After hearing from Brubaker, Trotter was impatient to know what kind of progress, if any, Hooper was making. Although it was technically against protocol, Trotter called Hooper’s new cell.
“Yes,” Hooper said after one ring. He was between calls on the Gloria Croft assignment and thought it might be one of the contacts he had made calling him back.
“Hi, it’s the boss.”
“Hi, boss.”
“What’s happening? Any dirt?”
“I’m only three hours in. Not even.”
“What’s the setup?”
“I’m a headhunter looking for someone for a major bank CEO job. The board wants a woman for appearances’ sake. I’m asking around about people on my supposed list.”
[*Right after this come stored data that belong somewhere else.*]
/-! ### One die's cores replaced -/

@[simp] theorem State.setCores_laps (s : State) (d : Die) (l : List Core) : (s.setCores d l).laps = s.laps := rfl
@[simp] theorem State.setCores_pacer (s : State) (d : Die) (l : List Core) : (s.setCores d l).pacer = s.pacer := rfl
@[simp] theorem State.setCores_fabric (s : State) (d : Die) (l : List Core) : (s.setCores d l).fabric = s.fabric := rfl
@[simp] theorem State.setCores_run (s : State) (d : Die) (l : List Core) : (s.setCores d l).run = s.run := rfl
@[simp] theorem State.setCores_mladar (s : State) (d : Die) (l : List Core) : (s.setCores d l).mladar = s.mladar := rfl
@[simp] theorem State.setCores_faults (s : State) (d : Die) (l : List Core) : (s.setCores d l).faults = s.faults := rfl
@[simp] theorem State.setCores_split (s : State) (d : Die) (l : List Core) : (s.setCores d l).split = s.split := rfl
@[simp] theorem State.setCores_net (s : State) (d : Die) (l : List Core) : (s.setCores d l).net = s.net := rfl
@[simp] theorem State.setCores_sec (s : State) (d : Die) (l : List Core) : (s.setCores d l).sec = s.sec := rfl
@[simp] theorem State.setCores_power (s : State) (d : Die) (l : List Core) : (s.setCores d l).power = s.power := rfl
@[simp] theorem State.setCores_ident (s : State) (d : Die) (l : List Core) : (s.setCores d l).ident = s.ident := rfl
@[simp] theorem State.setCores_freeIdx (s : State) (d : Die) (l : List Core) : (s.setCores d l).freeIdx = s.freeIdx := rfl
@[simp] theorem State.setCores_pending (s : State) (d : Die) (l : List Core) : (s.setCores d l).pending = s.pending := rfl

/-! ### One tier replaced -/

@[simp] theorem State.setTier_laps (s : State) (d : Die) (far : Bool) (t : Tier) : (s.setTier d far t).laps = s.laps := rfl
@[simp] theorem State.setTier_pacer (s : State) (d : Die) (far : Bool) (t : Tier) : (s.setTier d far t).pacer = s.pacer := rfl
@[simp] theorem State.setTier_fabric (s : State) (d : Die) (far : Bool) (t : Tier) : (s.setTier d far t).fabric = s.fabric := rfl
@[simp] theorem State.setTier_run (s : State) (d : Die) (far : Bool) (t : Tier) : (s.setTier d far t).run = s.run := rfl
@[simp] theorem State.setTier_mladar (s : State) (d : Die) (far : Bool) (t : Tier) : (s.setTier d far t).mladar = s.mladar := rfl
@[simp] theorem State.setTier_faults (s : State) (d : Die) (far : Bool) (t : Tier) : (s.setTier d far t).faults = s.faults := rfl
@[simp] theorem State.setTier_split (s : State) (d : Die) (far : Bool) (t : Tier) : (s.setTier d far t).split = s.split := rfl
@[simp] theorem State.setTier_net (s : State) (d : Die) (far : Bool) (t : Tier) : (s.setTier d far t).net = s.net := rfl
@[simp] theorem State.setTier_sec (s : State) (d : Die) (far : Bool) (t : Tier) : (s.setTier d far t).sec = s.sec := rfl
@[simp] theorem State.setTier_power (s : State) (d : Die) (far : Bool) (t : Tier) : (s.setTier d far t).power = s.power := rfl
@[simp] theorem State.setTier_ident (s : State) (d : Die) (far : Bool) (t : Tier) : (s.setTier d far t).ident = s.ident := rfl
@[simp] theorem State.setTier_freeIdx (s : State) (d : Die) (far : Bool) (t : Tier) : (s.setTier d far t).freeIdx = s.freeIdx := rfl
@[simp] theorem State.setTier_pending (s : State) (d : Die) (far : Bool) (t : Tier) : (s.setTier d far t).pending = s.pending := rfl

/-! ### One peer entry replaced -/

@[simp] theorem State.setPeer_laps (s : State) (p : Nat) (x : Peer) : (s.setPeer p x).laps = s.laps := rfl
@[simp] theorem State.setPeer_pacer (s : State) (p : Nat) (x : Peer) : (s.setPeer p x).pacer = s.pacer := rfl
@[simp] theorem State.setPeer_dies (s : State) (p : Nat) (x : Peer) : (s.setPeer p x).dies = s.dies := rfl
@[simp] theorem State.setPeer_fabric (s : State) (p : Nat) (x : Peer) : (s.setPeer p x).fabric = s.fabric := rfl
@[simp] theorem State.setPeer_run (s : State) (p : Nat) (x : Peer) : (s.setPeer p x).run = s.run := rfl
@[simp] theorem State.setPeer_mladar (s : State) (p : Nat) (x : Peer) : (s.setPeer p x).mladar = s.mladar := rfl
@[simp] theorem State.setPeer_faults (s : State) (p : Nat) (x : Peer) : (s.setPeer p x).faults = s.faults := rfl
@[simp] theorem State.setPeer_split (s : State) (p : Nat) (x : Peer) : (s.setPeer p x).split = s.split := rfl
@[simp] theorem State.setPeer_sec (s : State) (p : Nat) (x : Peer) : (s.setPeer p x).sec = s.sec := rfl
@[simp] theorem State.setPeer_power (s : State) (p : Nat) (x : Peer) : (s.setPeer p x).power = s.power := rfl
@[simp] theorem State.setPeer_ident (s : State) (p : Nat) (x : Peer) : (s.setPeer p x).ident = s.ident := rfl
@[simp] theorem State.setPeer_freeIdx (s : State) (p : Nat) (x : Peer) : (s.setPeer p x).freeIdx = s.freeIdx := rfl
@[simp] theorem State.setPeer_pending (s : State) (p : Nat) (x : Peer) : (s.setPeer p x).pending = s.pending := rfl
“Our friend doesn’t need a job, she makes seven figures-plus a year,” said Trotter with disappointment. He purposely avoided using Croft’s name.
“I know that. They know that. But people like showing off how much they know. I think someone might tell me just how much she doesn’t need a job in a bank. Or need the scrutiny of running a public company, more like it.”
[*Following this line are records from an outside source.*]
theorem DieKeeps.restart (x : DieSt) (q : Seq) (hb : ∀ i : Fin 16, q.bar[i] ≤ 0xFFFF) (t : Nat) : DieKeeps x { x with
    cores := freshCores [] x.cores.length t, rest := freshCores [] x.rest.length t
    seq := { q with words := x.seq.words, stalls := x.seq.stalls, energy := x.seq.energy }
    memQ := [], resetFrom := some t } :=
  ⟨id, id, freshAll _ _ _ _, fun _ => hb⟩

theorem Keeps.startDieReset (h : Keeps s₀ s) (d) : Keeps s₀ (startDieReset s d) := by
  unfold Sys2Proof.Machine.startDieReset; extract_lets s1 x q s2 inside mine held f1
  have h1 : Keeps s₀ s1 := h.bumpEpoch d
  have h2 : Keeps s₀ s2 := h1.setDie d _ (.restart x (runStartSeq s d) (fun i => by rw [runStartSeq_bar]; exact Nat.zero_le _) _)
  clear_value s2 held
  have h3 : Keeps s₀ { s2 with fabric := { f1 with
      data := f1.data.filter fun y => !inside y
      signals := f1.signals.filter fun g => !mine g
      sends := f1.sends.filter fun j => decide (j.die ≠ d) } } := .up h2
  exact h3.dropPackets d held

theorem Keeps.failChannel (h : Keeps s₀ s) (d f c) : Keeps s₀ (failChannel s d f c) := h.setTier d f _ .of

theorem Keeps.startChanReset (h : Keeps s₀ s) (d f c) : Keeps s₀ (startChanReset s d f c).1 := by
  unfold Sys2Proof.Machine.startChanReset; dsimp only
  refine .ite₁ h ?_
  exact .ite₁ ((h.setTier d f _ .of).failChannel ..) (h.setTier d f _ .of)

theorem Keeps.chanFault (h : Keeps s₀ s) (c d f ch a) : Keeps s₀ (chanFault s c d f ch a) :=
  .ite (((h.startChanReset ..).addFault _).addFault _) ((h.startChanReset ..).addFault _)

theorem Keeps.coreFault (h : Keeps s₀ s) (d i c u t a) : Keeps s₀ (coreFault s d i c u t a) := by
  unfold Sys2Proof.Machine.coreFault; dsimp only
  exact .ite h (Keeps.addFault (.ite (h.setDie d _ .of) h) _)

theorem Keeps.dieFault (h : Keeps s₀ s) (d c u) : Keeps s₀ (dieFault s d c u) := by
  unfold Sys2Proof.Machine.dieFault; dsimp only
  exact Keeps.addFault (h.setDie d _ .of) _

theorem Keeps.dropCrossing (h : Keeps s₀ s) (n) : Keeps s₀ (dropCrossing s n) := .up h
theorem Keeps.linkFault (h : Keeps s₀ s) (n) : Keeps s₀ (linkFault s n) := Keeps.addFault (.of (h.dropCrossing n)) _

theorem Keeps.bringupRestart (h : Keeps s₀ s) : Keeps s₀ (bringupRestart s) := .ite (.up h) (h.raiseResponder _)

theorem Keeps.detect (h : Keeps s₀ s) (x) : Keeps s₀ (detect s x) := by
  unfold Sys2Proof.Machine.detect; dsimp only; repeat' split
  all_goals first
    | exact .up h
    | exact h.setDie _ _ .of
    | exact h.coreFault ..
    | exact h.dieFault ..
    | exact h.linkFault ..
    | exact h.addFault _
    | exact Keeps.addFault (h.setTier _ _ _ .of) _
    | exact h.chanFault ..

theorem faultDetected_keeps (x s) : OutKeeps s (execFaultDetected x s) := by
  unfold execFaultDetected; split
  · exact .next (.ite (.rfl' s) ((Keeps.rfl' s).detect _))
  · refine .next (.ite (.rfl' s) ?_)
    split
    · exact (Keeps.rfl' s).bringupRestart
    · exact .rfl' s
  · refine .next (.ite (.rfl' s) ?_)
    split
    · exact (Keeps.rfl' s).bringupRestart
    · exact .rfl' s
  · exact .next (.rfl' s)

/-- A record added to a queue with room keeps its bound. -/
theorem Keeps.queueRec (h : Keeps s₀ s) (r) : Keeps s₀ (queueRec s r) := by
  unfold Sys2Proof.Machine.queueRec; dsimp only
  have h1 : Keeps s₀ (if (bitAt r.action 2 && decide (r.die < 16)) = true then Sys2Proof.Machine.startDieReset s (dieOf r.die) else s) :=
    .ite (h.startDieReset _) h
  generalize (if (bitAt r.action 2 && decide (r.die < 16)) = true then Sys2Proof.Machine.startDieReset s (dieOf r.die) else s) = s1 at h1 ⊢
  split
  · rename_i hl
    refine h1.trans ⟨rfl, le_rfl, le_rfl, fun _ => ?_, .rfl' _, fun _ => .rfl' _⟩
    simp only [List.length_append, List.length_singleton]
    omega
  · exact .up h1

theorem faultRecordQueue_keeps (s) : OutKeeps s (execFaultRecordQueue s) := by
  unfold execFaultRecordQueue; split
  · exact .next (.rfl' s)
  · exact .next (Keeps.foldl (fun s r => (Keeps.rfl' s).queueRec r) _ (.up (.rfl' s)))

theorem Keeps.popFault (h : Keeps s₀ s) : Keeps s₀ (popFault s) :=
by
  unfold Sys2Proof.Machine.popFault; dsimp only; repeat' split
  all_goals first
    | exact h
    | exact h.trans ⟨rfl, le_rfl, le_rfl, fun q => by simp; try omega, .rfl' _, fun _ => .rfl' _⟩

theorem faultPop_keeps (p s) : OutKeeps s (execFaultPop p s) := .atCut fun s => (Keeps.rfl' s).popFault
theorem fenceClear_keeps (p s) : OutKeeps s (execFenceClear p s) := .atCut fun s => .up (.rfl' s)

theorem Keeps.patrolFinds (h : Keeps s₀ s) (d i a f) : Keeps s₀ (patrolFinds s d i a f) :=
  .ite h (.ite (h.detect _) (h.coreFault ..))

theorem patrolRead_keeps (d i f s) : OutKeeps s (execPatrolRead d i f s) := by
  unfold execPatrolRead; dsimp only; split
  · exact .next (.rfl' s)
  · split
    · rename_i c hc
      exact .next (((Keeps.rfl' s).setCores d _ (.set (c' := stepPatrol c) hc fun w => w)).patrolFinds ..)
    · rename_i c _ hc
      refine .next (Keeps.patrolFinds ?_ _ _ _ _)
      exact ((Keeps.rfl' s).setDie d _ ⟨id, id, CoresKeep.right (.set (c' := stepPatrol c) hc fun w => w) _, id⟩)
    · exact .next (.rfl' s)

theorem Keeps.endDieReset (h : Keeps s₀ s) (d) : Keeps s₀ (endDieReset s d) := by
  unfold Sys2Proof.Machine.endDieReset; split
  · exact .ite (h.setDie d _ .of) h
  · exact h

theorem dieResetEnd_keeps (d s) : OutKeeps s (execDieResetEnd d s) := .next (.ite ((Keeps.rfl' s).endDieReset d) (.rfl' s))

theorem Keeps.fenceHub (h : Keeps s₀ s) (d) : Keeps s₀ (fenceHub s d) := by
  unfold Sys2Proof.Machine.fenceHub; dsimp only; split
  · exact Keeps.addFault (.up h) _
  · exact h

theorem Keeps.dropRequest (h : Keeps s₀ s) (a b c) : Keeps s₀ (dropRequest s a b c) := by
  unfold Sys2Proof.Machine.dropRequest; dsimp only; repeat' split
  all_goals first | exact h | exact h.setDie _ _ .of

theorem fencedCompletion_keeps (d s) : OutKeeps s (execFencedCompletion d s) := by
  unfold execFencedCompletion
  refine .next (Keeps.fenceHub (Keeps.forDies (fun s e => ?_) (.rfl' s)) _)
  refine .ite (.rfl' s) ?_
  exact Keeps.addFault (Keeps.setDie (.of (.rfl' s)) e _ .of) _

theorem fabricPacketArrive_keeps (a b c d e s) : OutKeeps s (execFabricPacketArrive a b c d e s) := by
  unfold execFabricPacketArrive; dsimp only; split
  · refine .next (Keeps.addFault ?_ _)
    split
    · exact (Keeps.rfl' s).dropRequest ..
    · exact .rfl' s
  · exact .next (.rfl' s)

theorem memResponseTimeout_keeps (d f c s) : OutKeeps s (execMemResponseTimeout d f c s) :=
  .next (.ite ((Keeps.rfl' s).chanFault ..) (.rfl' s))

theorem channelResetEnd_keeps (d f c t s) : OutKeeps s (execChannelResetEnd d f c t s) := by
  unfold execChannelResetEnd; dsimp only; repeat' split
  all_goals first
    | exact .next (.rfl' s)
    | exact .next ((Keeps.rfl' s).setTier d f _ .of)
    | exact .next (((Keeps.rfl' s).failChannel ..).addFault _)

theorem refresh_keeps (d f c r s) : OutKeeps s (execRefresh d f c r s) := by
  unfold execRefresh; dsimp only; split
  · exact .next (.ite ((Keeps.rfl' s).setTier d f _ .of) (.rfl' s))
  · exact .next (.rfl' s)

theorem Keeps.askStop (h : Keeps s₀ s) : Keeps s₀ (askStop s) := .up h

theorem memHot_keeps (a b s) : OutKeeps s (execMemHot a b s) := by
  unfold execMemHot; dsimp only; split
  · exact .next (.rfl' s)
  · split
    · exact .next ((Keeps.rfl' s).railsDown _)
    · split
      · exact .next (.up (Keeps.askStop (.rfl' s)))
      · exact .next (.up (.rfl' s))

theorem clockXchk_keeps (n a b s) : OutKeeps s (execClockXchk n a b s) := by
  unfold execClockXchk; dsimp only; split
  · exact .next (.rfl' s)
  · split
    · exact .next (Keeps.addFault (.up (.rfl' s)) _)
    · exact .next (Keeps.addFault (.ite (.up (.rfl' s)) (.ite (.up (.rfl' s)) (.up (.rfl' s)))) _)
“So you want someone to brag about what they know.”
“Sure, everyone does it. Most everyone. And the finance world is like a small, competitive club which feeds on gossip.”
Okay, that was more like it. Jerry was struck again by how much Hooper and Brubaker sounded alike. They sounded like Brooklyn cops, which is what they both had once been.
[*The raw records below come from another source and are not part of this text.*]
-- ==== Sys2Proof/Laws/KeepsLaps.lean ====
section
/-! SUPPORT. What the end of a lap, the cut, power, bring-up and the clock keep. -/
namespace Sys2Proof.Machine
set_option Elab.async false

variable {s₀ s : State}

/-! ### The close of a lap -/

theorem Keeps.overrunDies (h : Keeps s₀ s) : Keeps s₀ (overrunDies s) :=
  Keeps.forDies (fun s _ => .ite (.rfl' s) ((Keeps.rfl' s).raiseDie ..)) h

theorem lapOverrun_keeps (s) : OutKeeps s (execLapOverrun s) := by
  unfold execLapOverrun; split
  · exact .next (.up (Keeps.rfl' s).overrunDies)
  · exact .next (.rfl' s)

theorem earlyClose_keeps (s) : OutKeeps s (execEarlyClose s) := by
  unfold execEarlyClose; split
  · dsimp only; split
    · exact .next (.up ((Keeps.rfl' s).addTdc 0 1))
    · exact .next (.rfl' s)
  · exact .next (.rfl' s)

theorem Keeps.scrub (h : Keeps s₀ s) : Keeps s₀ (scrub s) :=
  Keeps.forDies (fun s _ => (Keeps.rfl' s).foldl (fun s _ =>
    (Keeps.rfl' s).foldl (fun s _ => (Keeps.rfl' s).coreFault ..) _) _) h

theorem Keeps.judgeSlots (h : Keeps s₀ s) : Keeps s₀ (judgeSlots s) := .ite (h.raiseHub _) h

theorem Keeps.judgeLeaves (h : Keeps s₀ s) : Keeps s₀ (judgeLeaves s) :=
  .ite (Keeps.raiseHub (.up h) _) (.up h)

theorem lapVerdict_keeps (s) : OutKeeps s (execLapVerdict s) := by
  unfold execLapVerdict; split
  · have h1 := (Keeps.rfl' s).scrub.judgeStep.judgeSlots.judgeLeaves
    generalize Sys2Proof.Machine.judgeLeaves _ = t at h1 ⊢
    exact .next (.up h1)
  · exact .next (.rfl' s)

theorem Keeps.commitCounts (h : Keeps s₀ s) : Keeps s₀ (commitCounts s) := .up h

theorem Keeps.releaseRecords (h : Keeps s₀ s) : Keeps s₀ (releaseRecords s) := by
  unfold Sys2Proof.Machine.releaseRecords
  split
  · exact h
  · extract_lets l c s1
    have hc : Keeps s₀ c.2 := by
      unfold c; split
      · exact h.certFrames
      · exact h
    have h1 : Keeps s₀ s1 := hc.queueRecords _
    clear_value s1
    exact .up h1

theorem Keeps.closeSlots (h : Keeps s₀ s) : Keeps s₀ (closeSlots s) := .up h

theorem Keeps.passLap (h : Keeps s₀ s) : Keeps s₀ (passLap s) := by
  unfold Sys2Proof.Machine.passLap; extract_lets s1 s2 s3 s4
  have h1 : Keeps s₀ s1 := h.commitCounts
  have h2 : Keeps s₀ s2 := .ite h1.releaseEgress h1
  have h3 : Keeps s₀ s3 := h2.releaseRecords
  have h4 : Keeps s₀ s4 := .ite h3.commitSlots (.ite h3.closeSlots h3)
  clear_value s4
  exact .up h4

theorem Keeps.abortDie (h : Keeps s₀ s) (d) : Keeps s₀ (abortDie s d) := h.setDie d _ ⟨id, id, id, id⟩

theorem Keeps.abortLap (h : Keeps s₀ s) : Keeps s₀ (abortLap s) := by
  unfold Sys2Proof.Machine.abortLap; dsimp only
  have h1 := Keeps.forDies (fun s d => (Keeps.rfl' s).abortDie d) h.settleAtoms
  generalize Sys2Proof.Machine.forDies Sys2Proof.Machine.abortDie (Sys2Proof.Machine.settleAtoms s) = s1 at h1 ⊢
  exact .up h1

theorem Keeps.lapDieRegs (h : Keeps s₀ s) (d) : Keeps s₀ (lapDieRegs s d) := h.setDie d _ .of

theorem Keeps.lapRegs (h : Keeps s₀ s) : Keeps s₀ (lapRegs s) :=
  .up (Keeps.forDies (fun s d => (Keeps.rfl' s).lapDieRegs d) h)

theorem Keeps.commitLap (h : Keeps s₀ s) : Keeps s₀ (commitLap s) :=
  .ite h (.up (.ite h.lapRegs.abortLap h.lapRegs.passLap))

/-! ### Which lap opens -/

theorem mem_joinRows {n m k : Nat} {cs rest : List Core} {c : Core} (h : c ∈ joinRows n m k cs rest) :
    c ∈ cs ∨ c ∈ rest := by
  induction k generalizing cs rest with
  | zero => exact .inr h
  | succ k ih =>
    simp only [joinRows, List.mem_append] at h
    rcases h with (q | q) | q
    · exact .inl (List.mem_of_mem_take q)
    · exact .inr (List.mem_of_mem_take q)
    · exact (ih q).imp List.mem_of_mem_drop List.mem_of_mem_drop

theorem DieKeeps.wholeGrid (n m x) : DieKeeps x (wholeGrid n m x) := by
  unfold Sys2Proof.Machine.wholeGrid; split
  · refine ⟨id, id, fun w c hc => ?_, id⟩
    exact w c (List.mem_append.mpr (mem_joinRows (by simpa using hc)))
  · exact .rfl' x

theorem Keeps.idleDie (h : Keeps s₀ s) (d) : Keeps s₀ (idleDie s d) :=
  h.setDie d _ ((DieKeeps.wholeGrid _ _ _).trans ⟨id, id, id, .init _⟩)

theorem Keeps.endRun (h : Keeps s₀ s) (r c) : Keeps s₀ (endRun s r c) := by
  unfold Sys2Proof.Machine.endRun
  cases s.run.run with
  | none => exact h
  | some r =>
    dsimp only
    have h1 := Keeps.forDies (fun s d => (Keeps.rfl' s).idleDie d) h.settleAtoms
    generalize Sys2Proof.Machine.forDies Sys2Proof.Machine.idleDie (Sys2Proof.Machine.settleAtoms s) = s1 at h1 ⊢
    exact .up h1

theorem Keeps.stopRun (h : Keeps s₀ s) : Keeps s₀ (stopRun s) := by
  unfold Sys2Proof.Machine.stopRun
  cases splitCfgOf s with
  | none => exact h.endRun ..
  | some k => exact Keeps.endRun (.ite (h.takeSplit ..) h) ..

theorem controlledStop_keeps (s) : OutKeeps s (execControlledStop s) := by
  unfold execControlledStop; split
  · exact .next (.ite (.rfl' s) (Keeps.rfl' s).commitLap.stopRun)
  · exact .next (.rfl' s)

theorem Keeps.startDie (h : Keeps s₀ s) (n p d) : Keeps s₀ (startDie n p s d) :=
  h.setDie d _ ⟨id, id, fun _ c hc => (List.mem_append.mp hc).elim (freshCore_wf _ _ _ c) (freshCore_wf _ _ _ c),
    fun _ i => by simp [Seq.init, Fin.getElem_fin]⟩

theorem Keeps.restoreOnRun (h : Keeps s₀ s) (k) : Keeps s₀ (restoreOnRun s k) := .up (h.restoreSplit ..)

theorem Keeps.openBudgets (h : Keeps s₀ s) (b) : Keeps s₀ (openBudgets s b) := .up h

theorem Keeps.runStart (h : Keeps s₀ s) (a) : Keeps s₀ (runStart s a) := by
  unfold Sys2Proof.Machine.runStart; extract_lets m src k s1 hdr g1 g2 g3 g4 g5 g6 g7 s2
  have h1 : Keeps s₀ s1 := Keeps.forDies (fun s d => (Keeps.rfl' s).startDie ..) h
  clear_value s1 hdr
  have h2 : Keeps s₀ s2 := h1.of
  clear_value s2
  split
  · exact h2
  · exact .ite (h2.restoreOnRun _) (h2.takeSplit0 ..)

theorem Keeps.recoveryOver (h : Keeps s₀ s) : Keeps s₀ (recoveryOver s) := .up h

theorem Keeps.resumeRun (h : Keeps s₀ s) : Keeps s₀ (resumeRun s) := .up h.recoveryOver

theorem Keeps.afterRun (h : Keeps s₀ s) (i) : Keeps s₀ (afterRun s i) := .ite (.up h) (.up h)
theorem Keeps.beginRecovery (h : Keeps s₀ s) : Keeps s₀ (beginRecovery s) := .up h

theorem Keeps.dueAll (h : Keeps s₀ s) (d) : Keeps s₀ (dueAll s d) := (h.holdPages _ _).setDie d _ .of

theorem Keeps.openRecovery (h : Keeps s₀ s) : Keeps s₀ (openRecovery s) := by
  unfold Sys2Proof.Machine.openRecovery; extract_lets t
  have h1 : Keeps s₀ t := h.beginRecovery
  clear_value t
  exact .ite (Keeps.forDies (fun s d => (Keeps.rfl' s).dueAll d) h1) h1

theorem Keeps.afterRunLap (h : Keeps s₀ s) : Keeps s₀ (afterRunLap s) := by
  unfold Sys2Proof.Machine.afterRunLap; extract_lets f s0 s1
  have h0 : Keeps s₀ s0 := .up h
  have h1 : Keeps s₀ s1 := h0.splitAtCut ..
  clear_value s1 s0
  refine .ite ((h0.endRun ..).afterRun _) (.ite (h0.stopRun.afterRun _) ?_)
  exact .up h1

theorem Keeps.afterRecovery (h : Keeps s₀ s) : Keeps s₀ (afterRecovery s) := by
  unfold Sys2Proof.Machine.afterRecovery
  refine .ite (.ite (h.recoveryOver.afterRun _) h) ?_
  cases recOutcome s with
  | some r => exact .ite ((h.endRun ..).recoveryOver.afterRun _) h
  | none =>
    refine .ite ?_ (.ite h ?_)
    · extract_lets s1
      have h1 : Keeps s₀ s1 := h.endRun ..
      clear_value s1
      exact .ite (h1.recoveryOver.afterRun _) (.up h1)
    · exact .ite (Keeps.resumeRun (.up h)) (.ite (Keeps.resumeRun (.up h)) h)

theorem Keeps.nextLap (h : Keeps s₀ s) : Keeps s₀ (nextLap s) := by
  unfold Sys2Proof.Machine.nextLap
  refine .ite h.openRecovery (.ite h.afterRecovery (.ite ?_ (.ite h.afterRunLap (h.afterRun _))))
  cases s.run.admission with
  | none => exact h
  | some a => exact .ite (h.runStart a) h

/-! ### Opening a lap -/

theorem Keeps.lapDie (h : Keeps s₀ s) (d) : Keeps s₀ (lapDie s d) :=
  h.setDie d _ ⟨id, id, CoresKeep.left (.map (f := lapCore) (fun _ w => w) _) _, id⟩

theorem Keeps.openNet (h : Keeps s₀ s) (b) : Keeps s₀ (openNet s b) := .ite (.up h.peersApply) h.peersApply
theorem Keeps.freshLap (h : Keeps s₀ s) : Keeps s₀ (freshLap s) := .up h

theorem Keeps.resumeAsync (h : Keeps s₀ s) : Keeps s₀ (resumeAsync s) :=
  .ite (Keeps.forDies (fun s _ => ((Keeps.rfl' s).grantAll ..).grantAll ..) h) h

theorem Keeps.openLap (h : Keeps s₀ s) (b) : Keeps s₀ (openLap s b) := by
  unfold Sys2Proof.Machine.openLap; extract_lets s1 s2 s3
  have h2 : Keeps s₀ s2 := Keeps.forDies (fun s d => (Keeps.rfl' s).lapDie d)
    (Keeps.forDies (fun s d => (Keeps.rfl' s).endDieReset d) ((h.openBudgets b).openNet b).switchOsc.freshLap)
  exact Keeps.resumeAsync (.ite h2.verifyBegin.wsetBegin h2)

theorem Keeps.stageWrite (h : Keeps s₀ s) (a b) : Keeps s₀ (stageWrite s a b) :=
  .ite (h.raiseHub _) (.ite (h.raiseHub _) (h.devWrite ..))

theorem Keeps.stageOne {y : State × List Nat × List Nat} (h : Keeps s₀ y.1) (r x) : Keeps s₀ (stageOne r y x).1 := by
  unfold Sys2Proof.Machine.stageOne
  split
  · exact h
  · split
    · exact h
    · exact (h.stageWrite ..).stageWrite ..

theorem Keeps.stageIngress (h : Keeps s₀ s) : Keeps s₀ (stageIngress s) := by
  unfold Sys2Proof.Machine.stageIngress
  split
  · exact h
  · rename_i r _
    exact Keeps.foldl₁ (fun y x => (Keeps.rfl' y.1).stageOne r x) _ h

theorem Keeps.presentIngress (h : Keeps s₀ s) : Keeps s₀ (presentIngress s) := by
  unfold Sys2Proof.Machine.presentIngress
  split
  · exact h
  · extract_lets l die n1 s1 n
    have h1 : Keeps s₀ s1 := .up h
    clear_value s1
    exact .ite h1 (h1.addTdc ..)

theorem Keeps.grantPeer {y : State × Nat} (h : Keeps s₀ y.1) (p) : Keeps s₀ (grantPeer y p).1 := by
  unfold Sys2Proof.Machine.grantPeer; dsimp only
  exact .ite₁ ((h.setPeer ..).sendCredit _) h

theorem Keeps.grantCredits (h : Keeps s₀ s) : Keeps s₀ (grantCredits s) :=
  Keeps.foldl₁ (fun y p => (Keeps.rfl' y.1).grantPeer p) _ h

theorem Keeps.finishAdmission (h : Keeps s₀ s) (b) : Keeps s₀ (finishAdmission s b) := by
  unfold Sys2Proof.Machine.finishAdmission
  cases s.run.admission with
  | none => exact h
  | some a =>
    dsimp only
    generalize hx : Machine.replyAt s _ _ _ _ = s1
    have h1 : Keeps s₀ s1 := by subst hx; exact h.replyAt ..
    clear hx
    generalize hy : ({ s1 with run := _, laps := _ } : State) = s2
    have h2 : Keeps s₀ s2 := by subst hy; exact .up h1
    clear hy
    exact .ite h2 (.up (h2.pacerEvent 4))

theorem Keeps.releaseReplies (h : Keeps s₀ s) : Keeps s₀ (releaseReplies s) :=
  Keeps.foldl (fun s r => .ite ((Keeps.rfl' s).sendPayload ..) (.up (.rfl' s))) _ (.up h)

theorem Keeps.cutNow {t : State} (h : Keeps s₀ t) (s b) : Keeps s₀ (cutNow s t b) := by
  unfold Sys2Proof.Machine.cutNow; extract_lets idle s1 s2 s3 s4 n1 r
  have h1 : Keeps s₀ s1 := (h.openLap idle).finishAdmission _
  have h2 : Keeps s₀ s2 := .ite (h1.pacerEvent 5) h1
  have h4 : Keeps s₀ s4 := h2.releaseReplies.grantCredits.presentIngress.doMgmt
  clear_value s4
  have h5 : Keeps s₀ r.1 := Keeps.doCommands (.up h4) _
  clear_value r
  exact .ite (Keeps.moduleReset (.up h5) _) h5.loseDown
“So you shake anything out of the tree yet?”
“Just spoke to a guy who knew her at Morgan, back in the day. I said someone mentioned him as a possible reference, and he laughed. Real asshole, thinks I’m a moron having gone to Brooklyn College nights. I don’t like these Ivy League types. But he has something, I’m sure. Trying to fuck with me a little. Hope he doesn’t push it ’cause he’s messing with the wrong guy. I can get his nice car towed tonight, and it ain’t goin’ to the pound.”
“Yes, I’m sure you can. That’s what keeps me honest in our relationship.”
Hooper laughed, then added, “One other thing. He mentioned that I might ask one of the bankers Higgins mentioned when we talked this afternoon. He said if I wanted dirt on our friend to ask him, because he thought he had been literally and figuratively fucking her back in their Morgan days.”
Trotter frowned. “Which one?”
“The thick guy with the short hair,” Hooper said.
“Now, that is interesting,” Trotter said. “Don’t call and ask him directly. Make it part of your investigation. It could be interesting.”
“Got it,” Hooper said.
As Trotter hung up the phone, he smiled. “Edmund, you rogue.”